Emily didn't point out that she'd understood her own mother's job, but it hadn't made the absences and distance any easier on her as a child—and it hadn't changed the resentment that she'd often felt towards her mother for always choosing the job over her daughter.

She suddenly realized that Mika was standing in the doorway behind her. She took a step back, angling her body to include him in the conversation, "Guys, this is Mika Kimathi—he's the best of the best in the London office. Mika, this is David Rossi, Dr. Spencer Reid, and Aaron Hotchner, from the Behavioral Analysis Unit at Quantico."

David noticed that Agent Kimathi didn't refute Emily's claim of his greatness. He actually liked the man better for it—nothing was more off-putting than a false show of humility. There was a round of handshakes and how-do-you-do's, then Mika motioned back to the conference room.

"We've just begun sorting photographic evidence—perhaps you'd like to take a look? It will give you a chance to collect yourselves before we head out to the crime scene."

Aaron nodded in agreement, and they followed the Interpol agents into the conference room, with the rest of the American, Canadian, and German Task Force members trailing along behind them. Mika continued, "The Israeli forensic team is already on-site—they've been at the scene since yesterday, and the British joined them early this morning."

Emily looked back over her shoulder at the newcomers as she added, "We thought it would be more prudent to wait for everyone else to show up."

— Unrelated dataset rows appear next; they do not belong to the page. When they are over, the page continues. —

-- ==== Sys2Proof/Machine/Sig.lean ====
section
/-! DEFINITION. Machine/Sig.lean: the live configuration signature of the board and the identity record (R195, R196, R371). -/
namespace Sys2Proof.Machine

/-- TOPOLOGY entry of a die of this device (R195). -/
def topoEntry (b : BoardLink) : Nat :=
  if !linkUp b then 0 else if b.version == 2 then 2 ^ 15 + 2 ^ 14 else 2 ^ 15 + 16 * b.peerDie + b.peerPos

/-- TOPOLOGY entries of this device that are not 0: (die, entry). -/
def ownTopology (s : State) : List (Nat × Nat) :=
  (diesOf s).filterMap (fun d => match linkOf s d with
    | some b => if topoEntry b == 0 then none else some (d, topoEntry b)
    | none => none)

/-- Clusters with more than one failed group, as SHORT entries (R88, R195): a cluster has 32 logical groups on 33 physical ones. -/
def ownShorts (s : State) : List Word :=
  (s.ds.failed.filter (fun c => 1 < c.2.length)).map (fun c =>
    packW [(0, 4, posOf s), (4, 3, c.1 / 64), (7, 2, c.1 / 16 % 4), (9, 4, c.1 % 16), (13, 5, 33 - c.2.length)])

/-- Number of devices of the board. -/
def nDevices (s : State) : Nat := s.peers.length + 1

/-- PART of a position, TOPOLOGY of a position. -/
def partAt (s : State) (p : Nat) : Nat :=
  if p == posOf s then partByte s else match s.peers.find? (fun q => q.pos == p) with | some q => q.part | none => 0
def topoAt (s : State) (p d : Nat) : Nat :=
  let t := if p == posOf s then ownTopology s else match s.peers.find? (fun q => q.pos == p) with | some q => q.topology | none => []
  (lookup t d).getD 0

/-- Insert a word in ascending order. -/
def insWord : List Word → Word → List Word
  | [], w => [w]
  | x :: xs, w => if x < w then x :: insWord xs w else w :: x :: xs

/-- SHORT entries of the board in ascending order. -/
def boardShorts (s : State) : List Word := (ownShorts s ++ s.peers.flatMap (·.shorts)).foldl insWord []

/-- The live signature of the board (R195, R196). -/
def liveSig (s : State) : List Byte :=
  let sh := boardShorts s
  [BitVec.ofNat 8 (nDevices s), BitVec.ofNat 8 (gradeEff s)] ++ leBytes 2 sh.length ++ leBytes 4 0
    ++ (List.range 16).map (fun p => BitVec.ofNat 8 (partAt s p))
    ++ (List.range 16).flatMap (fun p => (List.range 8).flatMap (fun d => leBytes 2 (topoAt s p d)))
    ++ wordBytes sh

/-- Build the live signature again, and tell the other devices this device's part of it: at the end of BOOT, also after a reset, after a link
training and after a group remap (R196). -/
def buildSig (s : State) : State :=
  let s := { s with ctl := { s.ctl with sig := liveSig s } }
  if s.peers.isEmpty then s else sendFw s (.signaturePart (posOf s) (partByte s) (ownTopology s) (ownShorts s))

/-- SM3 digest of the signature as it was built last. -/
def liveDigest (s : State) : Digest := sm3 s.ctl.sig

/-- Words R0 and R1 of IDENTIFY (R371). -/
def identWords (s : State) : List Word :=
  [packW [(0, 8, partByte s), (8, 8, s.ident.grade), (16, 8, 0x45), (24, 8, 0x43)],
    packW [(0, 8, s.ident.accessory), (8, 4, gradeEff s), (16, 4, posOf s), (20, 1, b2n (isLead s)), (24, 8, s.ident.stepping)]]

end Sys2Proof.Machine
end

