-- ==== Sys2Proof/Machine/Startup.lean ====
section
/-! DEFINITION. Machine/Startup.lean: the resets, CFG_DONE, the epoch and the end of start-up (R406 to R413, R420 to R428, R138, R545,
R610). -/
namespace Sys2Proof.Machine

/-! ### Resets (R406 to R409) -/

/-- Bits of a register that a warm reset keeps (code RWS). -/
def rwsMask (k : Nat) : Nat :=
  if k == rkey 15 0x02 0x000 then 32
  else if k == rkey 15 0x14 0x008 then 2 ^ 32 - 1
  else if k < 2 ^ 32 && k % 2 ^ 28 == rkey 0 0x12 0x01C then 2 ^ 16 - 1
  else if k < 2 ^ 32 && k % 2 ^ 28 == rkey 0 0x10 0x800 then 64
  else 0

/-- Registers after a warm reset. -/
def warmRegs (m : List (Nat × Word)) : List (Nat × Word) :=
  m.foldl (fun a e => if rwsMask e.1 == 0 then a else cset regReset a e.1 (e.2 &&& BitVec.ofNat 32 (rwsMask e.1))) []

/-- The reset state on this part: its identity, its queue, its fuses and what lies outside it. -/
def freshState (s : State) : State :=
  { State.reset with
    pending := s.pending, freeCtr := s.freeCtr, ident := s.ident
    io := { State.resetIo with
      replies := s.io.replies, events := s.io.events, wb := s.io.wb, sent := s.io.sent, dma := s.io.dma, exports := s.io.exports }
    util := { State.reset.util with pads := s.util.pads, floats := s.util.floats, forced := s.util.forced, kept := s.util.kept }
    fab := { State.resetFab with pads := s.fab.pads, floats := s.fab.floats, kept := s.fab.kept }
    ucie := State.resetUcie s.ident.small s.ident.accessory
    bl := (diesOf s).map (fun d => (d, State.resetLink))
    sec := { State.reset.sec with slots := s.sec.slots, reqSigned := s.sec.reqSigned, floor := s.sec.floor }
    ds := { State.resetDs with failed := [] } }

/-- Cold reset (R406): the fuse map alone is kept; the straps are sampled. -/
def coldReset (s : State) (st : Straps) : State := { freshState s with straps := st }

/-- Warm reset with a cause (R408): DDR5 contents, those of a trace in DDR5 or host memory too, RWS fields, straps, HSB_FAULT, the error
queue, the power cap and device time stay. Faults in handling become records first (R535, R546). -/
def warmReset (s : State) (cause : Nat) : State :=
  let s := flushRecords s
  { freshState s with
    straps := s.straps
    regs := warmRegs s.regs
    ds := { State.resetDs with regions := s.ds.regions, poison := s.ds.poison }
    img := { State.resetImg with spillGb := s.img.spillGb, logMb := s.img.logMb, cowGb := s.img.cowGb, warm := s.ckp.last.isSome, poison := s.img.poison }
    cap := { State.resetCap with ring := s.cap.ring, hdr := s.cap.hdr, put := s.cap.put, oldest := s.cap.oldest }
    ckp := { State.resetCkp with
      last := s.ckp.last, log := { State.resetCkp.log with entries := s.ckp.log.entries, freed := s.ckp.log.freed, seq := s.ckp.log.seq } }
    err := { s.err with pending := [], repairs := [], scrub := [], scrubPause := [] }
    acc := { State.reset.acc with cause := s.acc.cause }
    trc := { State.reset.trc with data := if trcDest s == 0 then [] else s.trc.data }
    time := { State.resetTime with sec := s.time.sec, ns := s.time.ns, frac := s.time.frac, unset := s.time.unset }
    pwr := { s.pwr with throttled := false, seen := [], railUs := [] }
    boot := { State.resetBoot with cause := cause } }

/-- PERST_N asserted in BOOT or SAFE HOLD is a warm reset; a relay-booted device ignores its PCIe balls (R406, R426). -/
def perstResets (s : State) : Bool := !s.straps.boot && (s.md.mode == .boot || inSafeHold s)

/-- WARM_RESET with CAUSE 0x10 (CFG_DONE), 0x11 (RESET, due) or 0x12 (PERST_N). -/
def warmResetRow (s : State) (cause : Nat) : State :=
  if (cause == 0x10 && s.boot.released && s.boot.line) || (cause == 0x11 && s.boot.resetDue) || (cause == 0x12 && perstResets s) then
    warmReset s cause
  else s

/-- CFG_DONE_LOW: a device that has released the line, has seen it high and samples it low (R423). -/
def cfgDoneLow (s : State) : State := if s.boot.released && s.boot.line then warmReset s 0x10 else s

/-- Registers of the endpoint: rings, bulk window, MSI-X table. -/
def endpointKey (k : Nat) : Bool := (bkey 0x1000 ≤ k && k < bkey 0x1100) || (bkey 0x8000 ≤ k && k < bkey 0x8400)

/-- ENDPOINT_RESET (R407). -/
def endpointReset (s : State) : State :=
  if s.straps.boot || perstResets s then s
  else
    { s with
      regs := s.regs.filter (fun e => !endpointKey e.1)
      io := { s.io with
        version := none, stopping := false, pba := [], queue := s.io.queue.filter (fun e => e.code != 1)
        waiting := s.io.waiting.map (fun w => if w.path == .pcie then { w with quiet := true } else w)
        deferred := s.io.deferred.map (fun w => if w.path == .pcie then { w with quiet := true } else w)
        relayed := s.io.relayed.map (fun r => if r.path == .pcie then { r with quiet := true } else r) } }

/-! ### From configuration-ready to STANDBY (R413, R420, R421, R424, R425, R138) -/

/-- CONFIGURATION_READY: the first Configuration Request that completes successfully; those before it complete with retry status, and no
access reaches the device over PCI Express (R413). The deadline starts; PHASE 0 becomes 1. -/
def configurationReady (s : State) : State :=
  if !s.straps.boot && !s.boot.ready then { s with boot := { s.boot with ready := true, phase := if s.boot.phase == 0 then 1 else s.boot.phase } } else s

/-- Every present module has trained and agreed on a protocol; a ring module that is down is degraded and the accessory site does not
count (R420, R442, R445). -/
def modulesTrained (s : State) : Bool :=
  s.ucie.all (fun e => (modTrained e.2 && e.2.proto != 0) || (16 ≤ e.1 && e.1 < 24 && e.2.st == 1) || e.1 == 24)

/-- A link has trained or has been found unconnected. -/
def linkSettled (b : BoardLink) : Bool := 3 ≤ b.st || (b.st == 1 && b.cause == 1)
/-- Every board link has (R420). -/
def linksSettled (s : State) : Bool := s.bl.all (fun e => linkSettled e.2)

/-- Admission of the accessory die has ended (R469). -/
def admissionEnded (s : State) : Bool := s.ident.accessory == 0x4E || 4 ≤ s.acc.st

/-- CFG_DONE_RELEASE: the other conditions of R420 hold, the live signature is built, and the line is released. -/
def cfgDoneRelease (s : State) : State :=
  if s.boot.phase == 3 && s.boot.accepted && s.boot.remap && s.boot.ddr && modulesTrained s && linksSettled s && admissionEnded s then
    buildSig { s with boot := { s.boot with released := true, phase := 4 } }
  else s

/-- CFG_DONE_RELEASED_BY_ALL: the line has been high on 16 REFCLK edges; SLUICE_N is released. -/
def cfgDoneReleasedByAll (s : State) : State :=
  if s.boot.released && s.boot.phase == 4 then
    { s with boot := { s.boot with line := true, phase := 5 }, slu := { s.slu with bootLow := false } }
  else s

/-- EPOCH_PULSE: driven by the lead, sampled by every device. -/
def epochPulse (s : State) : State :=
  if s.boot.phase == 5 && !s.seq.epoch then { s with boot := { s.boot with pulsed := true } } else s

/-- TICK_EPOCH: the tick count starts at 0, and the weirs of the links train from then on (R120, R424). -/
def tickEpoch (s : State) : State :=
  if s.boot.phase == 5 && s.boot.pulsed && !s.seq.epoch then
    (diesOf s).foldl (fun s d => if (linkOf s d).any linkUp then trainWeir s d else s)
      { s with seq := { s.seq with epoch := true, ticks := 0, frac := 0, ctl := 0 } }
  else s

/-- A register of the utility crossbar as the base personality loads it (R610). -/
def loadUtil (s : State) (e : Nat × Word) : State :=
  setIo s 0x18 e.1 (if 0x400 ≤ e.1 then e.2.toNat % 2 ^ 7 else if 0x100 ≤ e.1 then e.2.toNat % 2 ^ 3 else e.2.toNat % 2 ^ 24)

/-- Start-up finds a condition degraded: REPLACE_REQ_N, FLT_REPLACE, and HSB_FAULT and HSB_UNIT with the latest (R353, R545). -/
def foundDegraded (s : State) (c : Nat × Word) : State :=
  assertReplace { s with err := { s.err with cause := c.1, unit := c.2 } } c.1

/-- STARTUP_END at tick 65,536: the global set/reset is released with the next FABRIC edge, service and user pins enabled, the live signature
built again with what the other devices have said, STANDBY (R196, R424, R425, R610). The row says that the tick has come (log 14). -/
def startupEnd (s : State) : State :=
  if s.boot.phase == 5 && s.seq.epoch then
    let s := { s with seq := { s.seq with ticks := max s.seq.ticks 65536 }, boot := { s.boot with phase := 6 } }
    let s := match s.boot.base with | some b => b.utilMap.foldl loadUtil s | none => s
    let s := { s with fab := { s.fab with gsr := false, logic := { s.fab.logic with gsrEnds := true } }, util := { s.util with serviceEn := true, userEn := true } }
    let s := (degradedConds s).foldl foundDegraded s
    modeEvent (setMode (buildSig s) .standby .free false) s.seq.dcn
  else s

/-- COLD_RESET. -/
def execColdReset (st : Straps) (s : State) : Host.Outcome State Fault Refusal := .next (coldReset s st)
/-- WARM_RESET. -/
def execWarmReset (cause : Nat) (s : State) : Host.Outcome State Fault Refusal := .next (warmResetRow s cause)
/-- ENDPOINT_RESET. -/
def execEndpointReset (s : State) : Host.Outcome State Fault Refusal := .next (endpointReset s)
/-- CONFIGURATION_READY. -/
def execConfigurationReady (s : State) : Host.Outcome State Fault Refusal := .next (configurationReady s)
/-- BOOT_DEADLINE_EXPIRE. -/
def execBootDeadlineExpire (s : State) : Host.Outcome State Fault Refusal := .next (deadlineExpire s)
/-- BOOT_DEADLINE_WRITE (R415). -/
def execBootDeadlineWrite (w : Word) (s : State) : Host.Outcome State Fault Refusal := .next (writeDeadline s w)
/-- CFG_DONE_RELEASE. -/
def execCfgDoneRelease (s : State) : Host.Outcome State Fault Refusal := .next (cfgDoneRelease s)
/-- CFG_DONE_RELEASED_BY_ALL. -/
def execCfgDoneReleasedByAll (s : State) : Host.Outcome State Fault Refusal := .next (cfgDoneReleasedByAll s)
/-- CFG_DONE_LOW. -/
def execCfgDoneLow (s : State) : Host.Outcome State Fault Refusal := .next (cfgDoneLow s)
/-- EPOCH_PULSE. -/
def execEpochPulse (s : State) : Host.Outcome State Fault Refusal := .next (epochPulse s)
/-- TICK_EPOCH. -/
def execTickEpoch (s : State) : Host.Outcome State Fault Refusal := .next (tickEpoch s)
/-- STARTUP_END. -/
def execStartupEnd (s : State) : Host.Outcome State Fault Refusal := .next (startupEnd s)

end Sys2Proof.Machine
end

"Saves time—playing catch-up only once instead of a dozen times," Hotch agreed. Emily gave a slight smile at his usual brusque approval (such a welcome change from Clyde's usual coyness).

By now, Spencer had slipped past the others to stand next to Mika, observing the pictures on the cork board. Mika helpfully supplied, "We're still trying to sort out who's who. Of the twenty-three hostages that were alive on the final day, nineteen survived the task force assault—the other four were killed due to their proximity to the ANAM members wearing IEDs. According to reports and video footage, we're looking at anywhere between fifteen and twenty ANAM members as well—ten were killed during the take-down, and the rest blew themselves to bits. There are several bodies in the morgue that we're still trying to identify."

In the section of the board reserved for photos of the victims, Mika had tacked a running tally of hostages— _forty, minus fourteen released, minus three killed in escape attempt, minus nineteen survivors._

Spencer reached up to gently tap the number fourteen, "They released the hostages who could prove their Muslim status by quoting parts of the Qur'an."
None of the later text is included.